(Stored dataset items)

▼

-- ==== Sys2Proof/Machine/HamperCmd.lean ====
section
/-! DEFINITION. The commands of the link layer and the Hamper (R60-R90, R464). -/

namespace Sys2Proof.Machine

/-! ## Received frames -/

/-- The peer a source belongs to: the VALID entry with its address and port (R63, R353). -/
def State.peerOf (s : State) (x : Source) : Option Nat :=
  (s.peers.entries.find? fun e => e.2.valid && e.2.addr = x.addr && e.2.udp = x.udp).map Prod.fst

/-- A management message's data length as PAYLEN must have it (R344). -/
def mgmtPaylen (p : Bytes) : Nat := if fieldAt p 0 1 = 1 then 32 else 32 + fieldAt p 16 4

/-- The Tag Header's own fields break R63. -/
def badHeader (h : Hdr) (udpLen : Nat) (pay : Bytes) (mgmt : Bool) : Bool :=
  h.ver != 1 || !(h.kind = 1 || h.kind = 3 || h.kind = 4 || h.kind = 5 || h.kind = 7) ||
  4 ≤ h.flags.toNat || 64 ≤ h.cls.toNat ||
  ((h.kind = 1 || h.kind = 4 || h.kind = 5) && (h.meter != 0 || h.code != 0)) ||
  (h.kind = 7 && (h.session != 0 || h.epoch != 0 || h.reqid != 0 || h.cls != 0 || h.deadline != 0 || h.retry != 0 ||
    h.meter != 0 || h.code != 0 || h.handle != 0 || !mgmt || h.paylen.toNat != mgmtPaylen pay)) ||
  2 ^ 54 ≤ h.handle.toNat || udpLen < 32 || 4064 < h.paylen.toNat || h.paylen.toNat + 32 != udpLen

/-- What the link layer makes of LSEQ (R68). -/
inductive LinkClass where
  | fresh | skip | dup
  deriving DecidableEq, Repr

/-- New, skipping or duplicate, against LACK and SACK (R68). -/
def classify (lack sack q : Nat) : LinkClass :=
  let d := (q + 65536 - lack) % 65536
  if d = 0 then .fresh
  else if d ≤ 16 then (if bitOf sack (d - 1) then .dup else .fresh)
  else if d ≤ 32767 then .skip
  else .dup

/-- LACK and SACK moved past frames held in order: at most 17 steps. -/
def slideAck : Nat → Nat → Nat → Nat × Nat
  | 0, lack, sack => (lack, sack)
  | n + 1, lack, sack => if bitOf sack 0 then slideAck n ((lack + 1) % 65536) (sack / 2) else (lack, sack)

/-- LACK and SACK after a frame has been taken (R60, R68). -/
def noteSeq (lack sack q : Nat) : Nat × Nat :=
  let d := (q + 65536 - lack) % 65536
  if d = 0 then
    let r := slideAck 17 lack sack
    ((r.1 + 1) % 65536, r.2 / 2)
  else (lack, setBitOf sack (d - 1))

/-- The receive side after LRST, or at the first sequenced frame: LACK becomes LSEQ, SACK clear (R68). -/
def Link.restart (l : Link) (q : Nat) : Link := { l with known := true, lack := q, sack := 0 }

/-- The receive side takes a sequenced frame: its class, and the link after it (R68). -/
def Link.take (l : Link) (h : Hdr) : LinkClass × Link :=
  let q := h.lseq.toNat
  let l := if bitOf h.flags.toNat 1 || !l.known then l.restart q else l
  match classify l.lack l.sack q with
  | .fresh =>
    let r := noteSeq l.lack l.sack q
    (.fresh, { l with lack := r.1, sack := r.2, ackDue := true })
  | .skip =>
    let n := (q + 65536 - 16 - l.lack) % 65536
    let r := noteSeq ((q + 65536 - 16) % 65536) (l.sack >>> n) q
    (.skip, { l with lack := r.1, sack := r.2, ackDue := true })
  | .dup => (.dup, { l with ackDue := true })

/-- The frame's port becomes the peer's current port (R66). -/
def Link.arrive (l : Link) (port : Nat) (src : Source) : Link := { l with port := some port, src := some src }

/-- Passes a frame up to the Hamper; management frames go to the Steward instead (R61, R344). -/
def State.passUp (s : State) (peer port : Nat) (f : Frame) : State :=
  if f.hdr.kind = 7 then s
  else { s with hamper := { s.hamper with inbox := s.hamper.inbox ++ [⟨peer, f, port⟩] } }

/-- Unsent copies go out on the peer's current port, once it can carry them (R464). -/
def State.sendUnsent (s : State) (p : Nat) : State :=
  let l := s.link p
  match l.port with
  | none => s
  | some port =>
    if !s.laneUp port then s
    else
      let due := l.out.filter fun c => !c.sent
      let l' := { l with
        ackDue := if due.isEmpty then l.ackDue else false
        out := l.out.map fun c => if c.sent then c else
          { c with sent := true, port := port, frame := { c.frame with hdr := l.ackFields c.frame.hdr } } }
      due.foldl (fun (s : State) c =>
        s.sendPlp port p { c.frame with hdr := l.ackFields c.frame.hdr })
        (s.setLink p l')

/-! ## Frames the Hamper takes -/

/-- The frame at the head of the Hamper's inbox if it is of a kind, and the state without it. -/
def State.takeInbox (s : State) (kind : Nat) : Option (InFrame × State) :=
  match s.hamper.inbox with
  | [] => none
  | i :: r => if i.frame.hdr.kind.toNat = kind then some (i, { s with hamper := { s.hamper with inbox := r } })
              else none

/-- A frame of a kind is taken from the inbox and written into a buffer (R65); it waits while an update holds the
buffer (R329). -/
def State.takeFrame (s : State) (kind : Nat) (g : State → InFrame → Landing → State) : State :=
  match s.takeInbox kind with
  | none => s
  | some (i, t) => if s.landing i = .waits then s else g (t.landFrame i (s.landing i)) i (s.landing i)

/-- REQUEST_FRAME: on_request of R74. -/
def execRequestFrame (s : State) : Res := .next (s.takeFrame 1 State.onRequest)

/-- The epoch of an opening: the tick's low 16 bits, plus one where that is the previous epoch, known from
the Reply Log or the ledger (R71). -/
def State.openEpoch (s : State) (n : Nat) : Nat :=
  let e := s.tickNo % 65536
  let used := (if (s.session n).log.isEmpty && !(s.session n).isOpen then s.lastEpoch n else some (s.session n).epoch)
  if used = some e then (e + 1) % 65536 else e

/-- An open frame of a session that is not ready for it, is closed, or is open (R70, R71, R72). -/
def State.onOpen (s : State) (i : InFrame) : State :=
  let h := i.frame.hdr
  let n := h.session.toNat
  let x := s.session n
  if !s.hamperReady then s.statusBusy i.peer h
  else if !x.isOpen then
    let e := s.openEpoch n
    (s.setSession n { isOpen := true, peer := i.peer, epoch := e }).status i.peer h 0 e 0
  else if x.peer != i.peer then s.status i.peer h 2 0 0
  else if x.closing.isSome then s.statusBusy i.peer h
  else s.status i.peer h 0 x.epoch x.next

/-- SESSION_OPEN. -/
def execSessionOpen (s : State) : Res := .next (s.takeFrame 4 fun t i _ => t.onOpen i)

/-- No abandon record can ever be written: LFAULT or a sealed ledger (R83, R109, R129). -/
def State.noRecords (s : State) : Bool := s.fb .PR_STAT_LFAULT || s.fb .PR_STAT_SEALED

/-- A close frame (R70, R72). -/
def State.onClose (s : State) (i : InFrame) : State :=
  let h := i.frame.hdr
  let n := h.session.toNat
  let x := s.session n
  if !s.hamperReady then s.statusBusy i.peer h
  else if !x.isOpen then s.status i.peer h 4 0 0
  else if x.peer != i.peer then s.status i.peer h 2 0 0
  else if x.closing.isSome || x.busy || s.noRecords then s.statusBusy i.peer h
  else ((s.setSession n { x with closing := some h }).abandonRecord n 2).pressPump

/-- SESSION_CLOSE. -/
def execSessionClose (s : State) : Res := .next (s.takeFrame 5 fun t i _ => t.onClose i)

/-! ## Link timers -/

/-- LINK_ACK_TIMER: a due acknowledgement goes in a link-only frame (R67). -/
def execLinkAckTimer (peer : Nat) (s : State) : Res :=
  .next (if (s.link peer).ackDue then s.sendLinkOnly peer else s)

/-- LINK_RETRANSMIT: an unacknowledged frame is repeated with current acknowledgement, at most 3 times, on
the peer's current port; where that port cannot carry it, it waits unsent (R66, R67, R464). -/
def execLinkRetransmit (peer : Nat) (lseq : BitVec 16) (s : State) : Res :=
  .next (
    let l := s.link peer
    match l.port, l.out.find? fun c => c.frame.hdr.lseq = lseq && c.sent with
    | some port, some c =>
      if 3 ≤ c.tries then s
      else
        let up := s.laneUp port
        let c' := { c with sent := up, tries := c.tries + 1, port := port,
                           frame := { c.frame with hdr := l.ackFields { c.frame.hdr with
                             flags := BitVec.ofNat 8 (clearBitOf c.frame.hdr.flags.toNat 0) } } }
        let s := s.setLink peer { l with ackDue := if up then false else l.ackDue
                                         out := l.out.map fun d => if d.frame.hdr.lseq = lseq then c' else d }
        let s := s.bump .HM_CNTLINK_LRETX
        if up then s.sendPlp port peer c'.frame else s
    | _, _ => s)

/-- LINK_GIVE_UP: a frame retransmitted 3 times is abandoned and counted (R67). -/
def execLinkGiveUp (peer : Nat) (lseq : BitVec 16) (s : State) : Res :=
  .next (
    let l := s.link peer
    if l.out.any fun c => c.frame.hdr.lseq = lseq && c.sent && decide (3 ≤ c.tries) then
      ((s.setLink peer { l with out := l.out.filter fun c => !(c.frame.hdr.lseq = lseq) }).bump
        .HM_CNTLINK_LGIVEUP).sendWaiting peer linkWindow
    else s)

/-- HELD_FRAME_TRANSMIT: frames removed from a transmit queue go out once a Lane Port can carry them
(R464). -/
def execHeldFrameTransmit (peer : Nat) (s : State) : Res := .next (s.sendUnsent peer)

/-! ## Dispatch, discards, abandonment -/

/-- TASK_QUEUE_DISPATCH: try_dispatch runs again for the sessions held by a class's task queue, in the
order they were held (R74). -/
def execTaskQueueDispatch (cls : Fin 64) (s : State) : Res :=
  .next (s.dispatchEach (s.hamper.heldSess.filter fun n => match (s.session n).at 0 with
      | .queued r => decide (taskQueue (r.hdr.cls.toNat % 64) = taskQueue cls.val)
      | _ => false))

/-- DEADLINE_DISCARD: a queued or dispatched request past its deadline tick is discarded (R79). -/
def execDeadlineDiscard (session : Nat) (d : Fin 16) (s : State) : Res := .next (s.discardLate session d.val)

/-- An abandon record handed to a Press that takes none any more is withdrawn at once (R83, R109). -/
def State.handAbandon (s : State) (n reason : Nat) : State :=
  let t := s.abandonRecord n reason
  if s.noRecords then (t.onPress fun p => { p with devSlots := s.press.devSlots }).withdraw n else t.pressPump

/-- ABANDON_TIMEOUT: the abandon timer expires with NEXT absent (R82). -/
def execAbandonTimeout (session : Nat) (s : State) : Res :=
  .next (
    let x := s.session session
    if x.isOpen && x.timer && x.at 0 == Pos.absent && !s.hamper.rebuilding then
      (s.bump .HM_CNTDISC_ABANDONS).handAbandon session 1
    else s)

/-! ## Rebuild -/

/-- An abandon record that waits in the Press. -/
def DevSlot.isAbandon (d : DevSlot) : Bool :=
  match d.src with
  | .abandonRec _ => true
  | _ => false

/-- A rebuild starts: every session closed, every request lost, and with them the abandon records whose write has not
started, so that no stale one ends an ID that is taken again (R83, R84, R88). -/
def State.startRebuild (s : State) : State :=
  let s := (s.closeAll.onPress fun p => { p with devSlots := p.devSlots.filter fun d => !d.isAbandon }).setF .HM_CTRL_START 1
  { s with hamper := { s.hamper with rebuilding := true } }

/-- HAMPER_REBUILD: the Steward sets HM_CTRL.START (R88, R90). -/
def execHamperRebuild (m : Master) (s : State) : Res :=
  .next (s.present m 0x40100000 fun s =>
    if Master.isSteward m && !s.hamper.rebuilding then s.startRebuild else s)

/-- The sessions of a rebuild, restored (R88). -/
def State.restoreSessions (s : State) : State :=
  let m := s.rebuilt.mapVal fun b => b.sess
  { s with hamper := { s.hamper with sess := m, heldSess := [], rebuilding := false } }

/-- Sessions open now (R90 OPENSESS). -/
def State.openSessions (s : State) : Nat := (s.hamper.sess.entries.filter fun e => e.2.isOpen).length

/-- A rebuild completes: windows and Reply Logs stand as the ledger gives them (R88, R89, R90). -/
def State.finishRebuild (s : State) (us : Nat) : State :=
  let s := s.restoreSessions
  ((s.setF .HM_CTRL_START 0).setF .HM_RBINFO_RESTORED s.openSessions).setF .HM_RBINFO_RBTIME us

/-- The Steward enables the Press once the boot's ledger recovery has ended, and the Hamper once the boot's rebuild has
ended too (R89, R90, R130, R392 step 9). -/
def State.enableService (s : State) : State :=
  let s := if s.trust.pressDue && !s.recovering then
      { s.setF .PR_CTRL_ENABLE 1 with trust := { s.trust with pressDue := false } } else s
  if s.trust.enableDue && !s.recovering && !s.hamper.rebuilding then
    { s.setF .HM_CTRL_ENABLE 1 with trust := { s.trust with enableDue := false } }
  else s

/-- REBUILD_COMPLETE: the rebuild's reads finish; `us` is its duration (R89). -/
def execRebuildComplete (us : BitVec 32) (s : State) : Res :=
  .next (if s.hamper.rebuilding then (s.finishRebuild us.toNat).enableService else s)

/-! ## Request buffers -/

/-- The request that holds a buffer, by session and position. -/
def State.bufHolder (s : State) (buf : Nat) : Option (Nat × Nat × Req) :=
  s.hamper.sess.entries.findSome? fun e =>
    ((numsFrom 0 16).zip e.2.positions).findSome? fun dp => match dp.2 with
      | .queued r => if r.buf = buf then some (e.1, dp.1, r) else none
      | .dispatched r => if r.buf = buf then some (e.1, dp.1, r) else none
      | .committing (some r) => if r.buf = buf then some (e.1, dp.1, r) else none
      | _ => none

/-- SETLIM has completed for a buffer: its request may be dispatched (R65). -/
def State.limSet (s : State) (buf : Nat) : State :=
  match s.bufHolder buf with
  | some (n, d, r) =>
    match (s.session n).at d with
    | .queued _ => (s.setSession n ((s.session n).put d (.queued { r with lim := true }))).tryDispatch n
    | _ => s
  | none => s

end Sys2Proof.Machine
end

▲

Of the lines above, output exactly those from the line bearing "clear (R68). -/" through the line bearing "let l := if", inclusive.

**REPLY:**
/-- The receive side after LRST, or at the first sequenced frame: LACK becomes LSEQ, SACK clear (R68). -/
def Link.restart (l : Link) (q : Nat) : Link := { l with known := true, lack := q, sack := 0 }

/-- The receive side takes a sequenced frame: its class, and the link after it (R68). -/
def Link.take (l : Link) (h : Hdr) : LinkClass × Link :=
  let q := h.lseq.toNat
  let l := if bitOf h.flags.toNat 1 || !l.known then l.restart q else l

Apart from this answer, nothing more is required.